多分無駄だと思いながら柴犬の幽霊の頭に手を載せてみると、僕の頭に夕暮れ時の農村の風景が浮かび上がった。散歩に連れ出されてうきうきした気持の上に、大好きな飼い主が一緒にいるので気分は舞い上がっている。『ナナそんなに引っ張らないで』と小学生くらいの女の子の声が響いた。

僕は柴犬の頭から手を離すと山葉さんに告げた。

「この子の名前はナナです」

「ほう、やればできるではないか」

山葉さんは感心するが、僕は不覚にも涙が込み上げてきた。

ナナは僕が見た情景の直後にリードを振り切って走りだし、国道に飛び出たところでトラックにはねられたのだ。大好きな飼い主に会えなくなったナナの孤独が僕の心に共鳴する。

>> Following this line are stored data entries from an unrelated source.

-- ==== Sys2Proof/Machine/Mechanism.lean ====
section
/-!
DEFINITION. The events of the mechanism, its timers and supervision (R18 to R31, R37, R58 to R61). In HOLD the mechanism
inputs do not act (R33).
-/

namespace Sys2Proof.Machine

/-! ## Cassette switch (R18, R23) -/

/-- The cassette switch closes in EMPTY: in STANDBY main power is raised first, and CASSETTE is raised on Link P (R18,
R172). -/
def beginInsertion (s : State) : State :=
  let s := if s.power.state = .standby then enterOn .insertion (raiseOn .p .cassette s) else s
  enter .inserting s

/-- The cassette switch closes. -/
def cassetteCloses (s : State) : State :=
  let s := s.modPins fun p => { p with cassetteClosed := true }
  if ¬ s.inHold ∧ s.transport.state = .empty then beginInsertion s else s

/-- EMPTY after an insertion abandoned: the class absent, CASSETTE raised (R18, R64). -/
def abandonInsertion (s : State) : State :=
  releaseAtRest (raise .cassette (setActiveClass none (enter .empty s)))

/-- EMPTY by ejection: counter, list, rings and estimate go with the cassette (R23, R36, R56, R64, R71). -/
def completeEjection (s : State) : State :=
  let s := (enter .empty s).modPosition Position.ejected
  let s := s.modReels (ReelMonitor.emptied none)
  releaseAtRest (raise .cassette (setActiveClass none (clearEstimate s)))

/-- The cassette switch opens. -/
def cassetteOpens (s : State) : State :=
  let s := s.modPins fun p => { p with cassetteClosed := false }
  if s.inHold then s
  else if s.transport.state = .inserting then abandonInsertion s
  else if s.transport.state = .ejecting then completeEjection s
  else s

/-! ## Parked and threaded switches (R18 to R22) -/

/-- Auto-play of a tabless cassette (R19). -/
def autoPlay (s : State) : State :=
  if s.transport.tab = .absent ∧ s.settings.autoPlay ∧ s.transport.holder = .none ∧ ¬ s.pins.tapeEnd ∧
      ¬ s.protection.faults.blocks .play then
    thread .play (setHolder (.auto .p) s)
  else s

/-- What follows PARKED: a pending switch-off is judged at this change of state, and where it is completed nothing is
carried out and the intent goes (R171, log entry 33). -/
def thenParked (carryOut : State → State) (s : State) : State :=
  releaseAtRest (if s.switchesOff then setIntent none (judgeSwitchOff s) else carryOut s)

/-- An insertion completed: the tab, the class, PARKED, CASSETTE, then the intent or auto-play (R18, R19, R21, R64). -/
def completeInsertion (tabPresent : Bool) (s : State) : State :=
  let intended := s.transport.intent.isSome
  let s := s.modTransport fun t => { t with tab := tabOf tabPresent }
  let s := raise .cassette (enter .parked (setActiveClass (some s.settings.defaultClass) s))
  thenParked (if intended then carryOutParked else autoPlay) s

/-- An unthreading completed (R22). -/
def completeUnthreading (s : State) : State := thenParked carryOutParked (enter .parked s)

/-- The threading motor stopped, or driven, within THREADING (R2, R20). -/
def retryMotion (m : MotionTimer) (d : MotorDrive) (s : State) : State :=
  (s.modTransport fun t => { t with motion := m }).modOutputs fun o => { o with threading := d }

/-- The parked switch closes, with the tab switch's reading (R18, R20, R22). -/
def parkedCloses (tabPresent : Bool) (s : State) : State :=
  if s.inHold then s
  else
    match s.transport.state with
    | .inserting => completeInsertion tabPresent s
    | .unthreading => completeUnthreading s
    | .threading => if s.transport.motion = .threadReversal then retryMotion .threadDelay .off s else s
    | _ => s

/-- Whether a threading attempt is in progress (R20). -/
def Transport.attempting (t : Transport) : Bool :=
  t.state == .threading && (t.motion == .threadFirst || t.motion == .threadSecond)

/-- The threaded switch closes within an attempt: the intent is carried out, and a waiting search begins (R20, R21,
R51). -/
def threadedCloses (s : State) : State :=
  if ¬ s.inHold ∧ s.transport.attempting then releaseAtRest (searchThreaded (carryOutThreaded s)) else s

/-! ## Mechanism timers (R18, R20, R22, R23) -/

/-- A jam latched, and reported to the engine under TIMER (R29, R162). -/
def jam (k : FaultKind) (s : State) : State := faultUnderTimer (latchJam k s)

/-- INSERT_TIMEOUT: the intent is dropped and the cassette pushed back out (R18). -/
def insertTimedOut (s : State) : State :=
  if s.transport.motion = .insert then enter .ejecting (setIntent none s) else s

/-- THREAD_TIMEOUT (R20). -/
def threadTimedOut (s : State) : State :=
  match s.transport.motion with
  | .threadFirst => retryMotion .threadReversal .outward s
  | .threadSecond => jam .threadJam s
  | _ => s

/-- THREAD_RETRY_DELAY: the second attempt (R20). -/
def retryDelayEnds (s : State) : State :=
  if s.transport.motion = .threadDelay then retryMotion .threadSecond .inward s else s

/-- UNTHREAD_TIMEOUT, of an unthreading or of a reversal (R20, R22). -/
def unthreadTimedOut (s : State) : State :=
  match s.transport.motion with
  | .threadReversal => jam .threadJam s
  | .unthread => jam .unthreadJam s
  | _ => s

/-- EJECT_TIMEOUT (R23). -/
def ejectTimedOut (s : State) : State := if s.transport.motion = .eject then jam .ejectJam s else s

/-! ## Limits (R12, R24, R25) -/

/-- STILL_LIMIT (R24). -/
def stillLimitExpires (s : State) : State :=
  if s.transport.limit = .still then releaseAtRest (enter .stop s) else s

/-- REC_PAUSE_LIMIT, reported to the engine under TIMER (R24, R162). -/
def recPauseLimitExpires (s : State) : State :=
  if s.transport.limit = .recPause then recPauseLimitUnderTimer (releaseAtRest (enter .stop s)) else s

/-- STOP_THREADED_LIMIT (R25). -/
def stopLimitExpires (s : State) : State :=
  if s.transport.limit = .stopThreaded then stopAndUnthread .parked s else s

/-- The one-touch time runs out in RECORD (R12). -/
def oneTouchEnds (s : State) : State :=
  if s.transport.oneTouch.isSome ∧ s.transport.state = .record then releaseAtRest (enter .stop s) else s

/-! ## Drum and speed (R3, R26) -/

/-- A protective fault latched, and all but WIND_OVERLOAD reported to the engine under TIMER (R30, R162); one that is latched
already has no effect (R29, log entry 35). -/
def protect (k : FaultKind) (s : State) : State :=
  if s.protection.faults.has k then s else faultUnderTimer (latchProtective k s)

/-- The 2 s timer of SPIN_UP expires. -/
def drumSpinUpExpires (s : State) : State := if s.transport.drum = .spinUp then protect .drumFault s else s

/-- The 1 s timer of LOST expires. -/
def drumLostExpires (s : State) : State := if s.transport.drum = .lost then protect .drumFault s else s

/-- The drum phase at a change of the drum lock line (R26). -/
def DrumPhase.locked? (present : Bool) : DrumPhase → DrumPhase
  | .off => .off
  | .spinUp => if present then .locked else .spinUp
  | .locked => if present then .locked else .lost
  | .lost => if present then .locked else .lost

/-- The drum lock line changes. -/
def drumLockChanges (present : Bool) (s : State) : State :=
  (s.modPins fun p => { p with drumLock := present }).modTransport fun t => { t with drum := t.drum.locked? present }

/-- A new current speed in a reading state: the capstan command again, and the stall timer in PLAY (R3, R58). -/
def changeSpeed (v : Speed) (s : State) : State :=
  if s.transport.speed = v then s
  else
    let s := (s.modTransport fun t => { t with speed := v }).modReels (ReelMonitor.speedChanged s.transport.state v)
    s.modOutputs fun o => { o with capstan := capstanOf s.transport.state v s.transport.recordSpeed }

/-- The speed-sense code changes (R3). -/
def speedSenseChanges (code : SpeedCode) (s : State) : State :=
  let s := s.modPins fun p => { p with speedSense := code }
  if s.transport.state.reading then changeSpeed (speedOfSense code) s else s

/-! ## Tape edges (R27, R28) -/

/-- STOP with TAPE_EDGE; a running search ends NOT_FOUND (R27, R52). -/
def reachEdge (s : State) : State := endSearch .notFound (raise .tapeEdge (enter .stop s))

/-- Auto-rewind at the tape-end stop, or the holder's release (R6, R28). -/
def autoRewind (s : State) : State :=
  let f := s.protection.faults
  if s.settings.autoRewind ∧ s.transport.holder.ofLink ∧ ¬ f.reelStall ∧ ¬ f.windOverload then enter .rwind s
  else releaseAtRest s

/-- The tape-end sensor becomes active in a state that moves toward it (R27, R28, R162). -/
def endReached (s : State) : State :=
  let recording := s.transport.state == .record && s.transport.holder == .timer
  let s := autoRewind (reachEdge s)
  if recording then edgeUnderTimer s else s

/-- The tape-end sensor's reading becomes `active`. -/
def tapeEndBecomes (active : Bool) (s : State) : State :=
  let s := s.modPins fun p => { p with tapeEnd := active }
  if active ∧ ¬ s.inHold ∧ s.transport.state.motion = .forward then endReached s else s

/-- The tape-start sensor's reading becomes `active`. -/
def tapeStartBecomes (active : Bool) (s : State) : State :=
  let s := s.modPins fun p => { p with tapeStart := active }
  if active ∧ ¬ s.inHold ∧ s.transport.state.motion = .reverse then releaseAtRest (reachEdge s) else s

/-! ## Wind load (R31) -/

/-- What 100 ms in a state add to the wind load. -/
def windAddition : TState → Nat
  | .fwind | .rwind => 4
  | .cue | .review => 2
  | _ => 0

/-- The wind load accumulator's 100 ms: an addition that reaches the top holds there and latches WIND_OVERLOAD. -/
def windLoadTick (s : State) : State :=
  if s.inHold then s
  else
    let add := windAddition s.transport.state
    if add = 0 then s.modProtection fun p => { p with windLoad := p.windLoad - 1 }
    else
      let load := min (s.protection.windLoad + add) Config.windOverloadLevel
      let s := s.modProtection fun p => { p with windLoad := load }
      if load = Config.windOverloadLevel then latchProtective .windOverload s else s

/-! ## Counter and reels (R37, R59 to R61) -/

/-- One second of motion without a control-track pulse (R37). -/
def trackTimesOut (s : State) : State :=
  if ¬ s.inHold ∧ s.position.direction ≠ .atRest then s.modPosition fun p => { p with trackPresent := false } else s

/-- The stall timer expires (R59). -/
def stallExpires (s : State) : State :=
  if s.reels.stallTimer.isSome then
    protect .reelStall (s.modReels fun r => { r with stallTimer := none, supervised := none })
  else s

/-- A part of a start burst ends; after burst 8 REEL_STALL is latched (R60, R61). -/
def burstEnds (s : State) : State :=
  match s.reels.burst with
  | .bursting n on =>
    match nextBurst n on with
    | some b => driveReel (s.modReels fun r => { r with burst := b })
    | none => protect .reelStall (driveReel (s.modReels fun r => { r with burst := .none }))
  | _ => s

/-! ## The meanings -/

/-- The outcome of an event that may reach the engine or the supplies. -/
def settled (s : State) : Host.Outcome State Fault Refusal := .next (settle s)

/-- The outcome of an event that reaches neither. -/
def finished (s : State) : Host.Outcome State Fault Refusal := .next (finish s)

/-- CASSETTE_SWITCH_CLOSES (R18). -/
def execCassetteSwitchCloses (s : State) : Host.Outcome State Fault Refusal := settled (cassetteCloses s)

/-- CASSETTE_SWITCH_OPENS (R18, R23). -/
def execCassetteSwitchOpens (s : State) : Host.Outcome State Fault Refusal := settled (cassetteOpens s)

/-- PARKED_SWITCH_CLOSES (R18, R20, R22). -/
def execParkedSwitchCloses (tabPresent : Bool) (s : State) : Host.Outcome State Fault Refusal :=
  settled (parkedCloses tabPresent s)

/-- THREADED_SWITCH_CLOSES (R20, R21). -/
def execThreadedSwitchCloses (s : State) : Host.Outcome State Fault Refusal := settled (threadedCloses s)

/-- INSERT_TIMEOUT (R18). -/
def execInsertTimeout (s : State) : Host.Outcome State Fault Refusal := settled (insertTimedOut s)

/-- THREAD_TIMEOUT (R20). -/
def execThreadTimeout (s : State) : Host.Outcome State Fault Refusal := settled (threadTimedOut s)

/-- THREAD_RETRY_DELAY (R20). -/
def execThreadRetryDelay (s : State) : Host.Outcome State Fault Refusal := finished (retryDelayEnds s)

/-- UNTHREAD_TIMEOUT (R20, R22). -/
def execUnthreadTimeout (s : State) : Host.Outcome State Fault Refusal := settled (unthreadTimedOut s)

/-- EJECT_TIMEOUT (R23). -/
def execEjectTimeout (s : State) : Host.Outcome State Fault Refusal := settled (ejectTimedOut s)

/-- STILL_LIMIT (R24). -/
def execStillLimit (s : State) : Host.Outcome State Fault Refusal := settled (stillLimitExpires s)

/-- REC_PAUSE_LIMIT (R24, R162). -/
def execRecPauseLimit (s : State) : Host.Outcome State Fault Refusal := settled (recPauseLimitExpires s)

/-- STOP_THREADED_LIMIT (R25). -/
def execStopThreadedLimit (s : State) : Host.Outcome State Fault Refusal := settled (stopLimitExpires s)

/-- ONE_TOUCH_TIME_RUNS_OUT (R12). -/
def execOneTouchTimeRunsOut (s : State) : Host.Outcome State Fault Refusal := settled (oneTouchEnds s)

/-- DRUM_SPIN_UP_TIMEOUT (R26). -/
def execDrumSpinUpTimeout (s : State) : Host.Outcome State Fault Refusal := settled (drumSpinUpExpires s)

/-- DRUM_LOST_TIMEOUT (R26). -/
def execDrumLostTimeout (s : State) : Host.Outcome State Fault Refusal := settled (drumLostExpires s)

/-- DRUM_LOCK_CHANGE (R26). -/
def execDrumLockChange (present : Bool) (s : State) : Host.Outcome State Fault Refusal :=
  finished (drumLockChanges present s)

/-- SPEED_SENSE_CHANGE (R3). -/
def execSpeedSenseChange (code : SpeedCode) (s : State) : Host.Outcome State Fault Refusal :=
  finished (speedSenseChanges code s)

/-- TAPE_END_SENSOR_ACTIVE (R27, R28). -/
def execTapeEndSensorActive (active : Bool) (s : State) : Host.Outcome State Fault Refusal :=
  settled (tapeEndBecomes active s)

/-- TAPE_START_SENSOR_ACTIVE (R27). -/
def execTapeStartSensorActive (active : Bool) (s : State) : Host.Outcome State Fault Refusal :=
  settled (tapeStartBecomes active s)

/-- WIND_LOAD_TICK (R31). -/
def execWindLoadTick (s : State) : Host.Outcome State Fault Refusal := settled (windLoadTick s)

/-- CONTROL_TRACK_PULSE (R37, R41 to R44, R48, R50). -/
def execControlTrackPulse (mark : Bool) (s : State) : Host.Outcome State Fault Refusal :=
  settled (controlTrackPulse mark s)

/-- TRACK_STATUS_TIMEOUT (R37). -/
def execTrackStatusTimeout (s : State) : Host.Outcome State Fault Refusal := finished (trackTimesOut s)

/-- REEL_PULSE (R55, R61, R67). -/
def execReelPulse (reel : Reel) (instant : Nat) (s : State) : Host.Outcome State Fault Refusal :=
  finished (reelPulse reel instant s)

/-- STALL_TIMER_EXPIRY (R59). -/
def execStallTimerExpiry (s : State) : Host.Outcome State Fault Refusal := settled (stallExpires s)

/-- BURST_PART_END (R60, R61). -/
def execBurstPartEnd (s : State) : Host.Outcome State Fault Refusal := settled (burstEnds s)

end Sys2Proof.Machine
end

僕がナナの姿を見つめていると、山葉さんは「みてぐら」と式神を手に、柴犬のナナの横に移動した。

「何を泣いているのだ。可愛らしい芝犬の幽霊だぞ」

「怖いのではなくて、ナナがかわいそうなのですよ。彼女はもう飼い主にあえなくなってしまったんですよ」

山葉さんは状況を飲み込むと、柔和な笑顔を浮かべる。

「私はウッチーの共感できる優しい心が好きだ。その子は、今から私が浄霊した後、去り際に飼い主の所にも立ち寄ることができるよ」

山葉さんは路側帯に「みてぐら」を設置すると、いざなぎ流の祭文を唱えながら舞い始めた。

Tシャツに短パン姿の彼女が舞う姿はやけに目立つのだが、国道を通行する自動車は少ない。

山葉さんは悪目立ちすることもなく祭文を唱え終え、柴犬のナナの霊は、青白い光の塊に姿を変えて山葉さんの掌に引き寄せられていく。

山葉さんが掌の上の青白い光の塊に強く気を込めると光はフッとその姿を消し、どことも知れない時空へと送り出されていった。

「うまくいったな」

山葉さんの顔に笑顔が戻っていた。

「次は亀子さんの家族を探して、亀子さんの家で祈祷を行うように説得し、死者たちが集う家を浄霊するのだ」

自信を取り戻した彼女は、困難が伴うと思われる亀子さんの家の浄霊に取り掛かろうとしていた。